Я высказываю суждения, вместо того чтобы чувствовать…
— Ты говоришь так скучно, точно предлагаешь пространную поправку к закону! — воскликнул Эмиль.
— Возможно, — безропотно согласился Рафаэль. — Потому-то, чтобы не утомлять твоего слуха, я не стану рассказывать о первых семнадцати годах моей жизни. До тех пор я жил — как и ты и как тысячи других — школьной или же лицейской жизнью, полной выдуманных несчастий и подлинных радостей, которые составляют прелесть наших воспоминаний. Право, по тем овощам, которые нам тогда подавали каждую пятницу, мы, пресыщенные гастрономы, тоскуем так, словно с тех пор и не пробовали никаких овощей. Прекрасная жизнь, — на ее трудности мы смотрим теперь свысока, а между тем они-то и приучили нас к труду…

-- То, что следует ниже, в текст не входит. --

/-- A byte of memory reads what was last stored at it; every byte outside the bytes stored reads as before, in every area. -/
def Obligations.MemoryKeepsWhatIsStored : Prop :=
  (∀ (m : Mem) (area addr i : Nat) (bs : List Byte) (hi : i < bs.length), (m.write area addr bs).byte area (addr + i) = bs[i]) ∧
  (∀ (m : Mem) (area addr area' addr' : Nat) (bs : List Byte),
    (∀ i, i < bs.length → Mem.key area' addr' ≠ Mem.key area (addr + i)) → (m.write area addr bs).byte area' addr' = m.byte area' addr')

/-- After reset the time unit, the array, the sequencer, the bobbins, the memories, the tambours, the sync unit, the queues, the link ports, the
processors, the fault unit, the hoops, the governor and the energy unit are out of service; PL_BOOT reads phase ROM, CK_DOM the reference clocks. -/
def Obligations.ResetLeavesEveryUnitOutOfService : Prop :=
  [F.TM_CTRL_ENABLE, F.CR_ARR_CTRL_ENABLE, F.CR_DRN_CTRL_ENABLE, F.CR_MAC_CTRL_ENABLE, F.CR_SEQ_CTRL_ENABLE, F.BB_CTRL_ENABLE, F.CR_MM_CTRL_ENABLE,
    F.MP_BM_CTRL_ENABLE, F.TB_CTRL_ENABLE, F.GT_CTRL_ENABLE, F.SY_CTRL_ENABLE, F.SQ_CTRL_ENABLE, F.LK_CTRL_ENABLE, F.LK_P_CTRL_ENABLE,
    F.DP_CTRL_D_ENABLE, F.MB_CTRL_ENABLE, F.FT_CTRL_ENABLE, F.PW_CTRL_ENABLE, F.EN_CTRL_ENABLE, F.CK_PLL_START, F.CK_DOM_ACLK_RUN].all
    (fun f => State.reset.hw.get f == 0) = true ∧
  State.reset.hw.get F.PL_BOOT_PHASE = 0 ∧ State.reset.hw.tmState = tmFree ∧ State.reset.hw.time.beat = 0 ∧
  State.reset.mem = [] ∧ State.reset.pending = [] ∧ State.reset.hw.faultLog = []

/-! Control space. -/

/-- A plain write takes the value's bits of RW fields, clears the W1C bits written as 1 but for those that hardware sets in the same cycle, and keeps
every other bit. -/
def Obligations.PlainWriteByBits : Prop :=
  ∀ old rw w1c v hwSet b : Nat, b < 32 → Nat.land rw w1c = 0 →
    (Hw.writtenWord old rw w1c v hwSet).testBit b =
      if w1c.testBit b then hwSet.testBit b || (old.testBit b && !v.testBit b) else if rw.testBit b then v.testBit b else old.testBit b

/-- Registers that a write reaches by the plain rule, without a rule of their own (a selection from every unit). -/
def plainRegs : List Reg :=
  [.TM_STATUS, .CR_ARR_STATUS, .CR_ARR_DUMMY, .CR_DRN_STATUS, .CR_MAC_STATUS, .CR_SEQ_STATUS, .BB_STATUS, .CR_MM_STATUS, .MP_BM_STATUS, .MP_STATUS,
    .TB_STATUS, .SY_STATUS, .SY_USTATUS, .SQ_STATUS, .LK_STATUS, .LK_P_STATUS, .DP_STATUS, .FT_STATUS, .FT_LOST, .HP_STATUS, .HP_WSEL, .HP_WIN_VBASE,
    .HP_WIN_PBASE, .HP_WIN_SIZE, .HP_WIN_ATTR, .SC_CMD, .PL_WAKE, .PL_WAKE_BEAT, .PL_FRAME, .PW_STATUS, .EN_STATUS, .EN_RAIL, .EN_CSEL, .DP_TAKE_CTX]

/-- REGISTER_WRITE at the offset of a register with no rule of its own, by an agent that may write it, is the plain write: the register holds
`Hw.writtenWord` of its word, SET_DURING_CLEAR is set where a clear met a set of another flag, and no other register changes. A write at an offset
where nothing lies changes nothing. A write by an agent that Table 12-2 does not name for the register is refused: SEC_HOOP_VIOLATION is raised as a refusal, placed in
REASON where the unit has that field and logged with the unit's code, and the write has no other effect. -/
def Obligations.RegisterWritesFollowTheirWriters : Prop :=
  (∀ (s : State) (a : Agent) (off : Nat) (v hwSet : Word) (p : Place), off < 2 ^ 28 → off % 4 = 0 → placeOf off = some p → p.reg ∈ plainRegs →
    Hw.isMailbox off = false → s.hw.served off = true → s.hw.built p = true → Hw.mayWrite a p.reg = true →
    (a = .debug → s.hw.mayDebug true (some p) = true) →
    exec (.registerWrite a off v hwSet) s = s.leads (s.hw.plainWrite p v.toNat hwSet.toNat) ∧
    s.hw.Only (s.hw.plainWrite p v.toNat hwSet.toNat) [(p.reg, p.idx)] ∧
    (p.hi = false → sdcBit p.reg = none →
      (s.hw.plainWrite p v.toNat hwSet.toNat).rd p.reg p.idx % 2 ^ 32 =
        Hw.writtenWord (s.hw.rd p.reg p.idx % 2 ^ 32)
          (bits 0 32 (if 2 ≤ s.hw.get F.SC_STATE_STATE then p.reg.desc.rw else Nat.lor p.reg.desc.rw p.reg.desc.rwl)) (bits 0 32 p.reg.desc.w1c)
          v.toNat hwSet.toNat)) ∧
  (∀ (s : State) (a : Agent) (off : Nat) (v hwSet : Word), off < 2 ^ 28 → placeOf off = none → Hw.isMailbox off = false → a ≠ .debug →
    exec (.registerWrite a off v hwSet) s = s.leads s.hw) ∧
  (∀ (s : State) (a : Agent) (off : Nat) (v hwSet : Word) (p : Place), off < 2 ^ 28 → off % 4 = 0 → placeOf off = some p → a ≠ .debug →
      Hw.isMailbox off = false → s.hw.served off = true → s.hw.built p = true → Hw.mayWrite a p.reg = false →
      exec (.registerWrite a off v hwSet) s =
        s.leads (s.hw.raise Rc.SEC_HOOP_VIOLATION { unit := Hw.unitCode p, refusal := true, reason := Hw.unitReason p }))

— Идиллия!.. Переходи к драме, — комически-жалобным тоном сказал Эмиль.
— Когда я окончил коллеж, — продолжал Рафаэль, жестом требуя не прерывать его, — мой отец подчинил меня суровой дисциплине. Он поместил меня в комнате рядом со своим кабинетом; по его требованию я ложился в девять вечера, вставал в пять утра; он хотел, чтобы я добросовестно занимался правом; я ходил на лекции и к адвокату; однако законы времени и пространства столь сурово регулировали мои прогулки и занятия, а мой отец за обедом требовал от меня отчета столь строго, что…
— Какое мне до этого дело? — прервал его Эмиль.
— А, черт тебя возьми! — воскликнул Рафаэль. — Разве ты поймешь мои чувства, если я не расскажу тебе о тех будничных явлениях, которые повлияли на мою душу, сделали меня робким, так что я долго потом не мог отрешиться от юношеской наивности? Итак, до двадцати одного года я жил под гнетом деспотизма столь же холодного, как монастырский устав. Чтобы тебе стало ясно, до чего невесела была моя жизнь, достаточно будет, пожалуй, описать моего отца. Высокий, худой, иссохший, бледный, с лицом узким, как лезвие ножа, он говорил отрывисто, был сварлив, как старая дева, придирчив, как столоначальник. Над моими шаловливыми и веселыми мыслями всегда тяготела отцовская воля, покрывала их как бы свинцовым куполом; если я хотел выказать ему мягкое и нежное чувство, он обращался со мной, как с ребенком, который сейчас скажет глупость; я боялся его гораздо больше, чем, бывало, боялись мы наших учителей; я чувствовал себя в его присутствии восьмилетним мальчиком.
Как сейчас вижу его перед собой. В сюртуке каштанового цвета, прямой, как пасхальная свеча, он был похож на копченую селедку, которую завернули в красноватую обложку от какого-нибудь памфлета. И все-таки я любил отца; в сущности, он был справедлив. Строгость, когда она оправдана сильным характером воспитателя, его безупречным поведением и когда она искусно сочетается с добротой, вряд ли способна вызвать в нас злобу. Отец никогда не выпускал меня из виду, до двадцатилетнего возраста он не предоставил в мое распоряжение и десяти франков, десяти канальских, беспутных франков, этого бесценного сокровища, о котором я мечтал безнадежно, как об источнике несказанных утех, — и все же отец старался доставить мне кое-какие развлечения.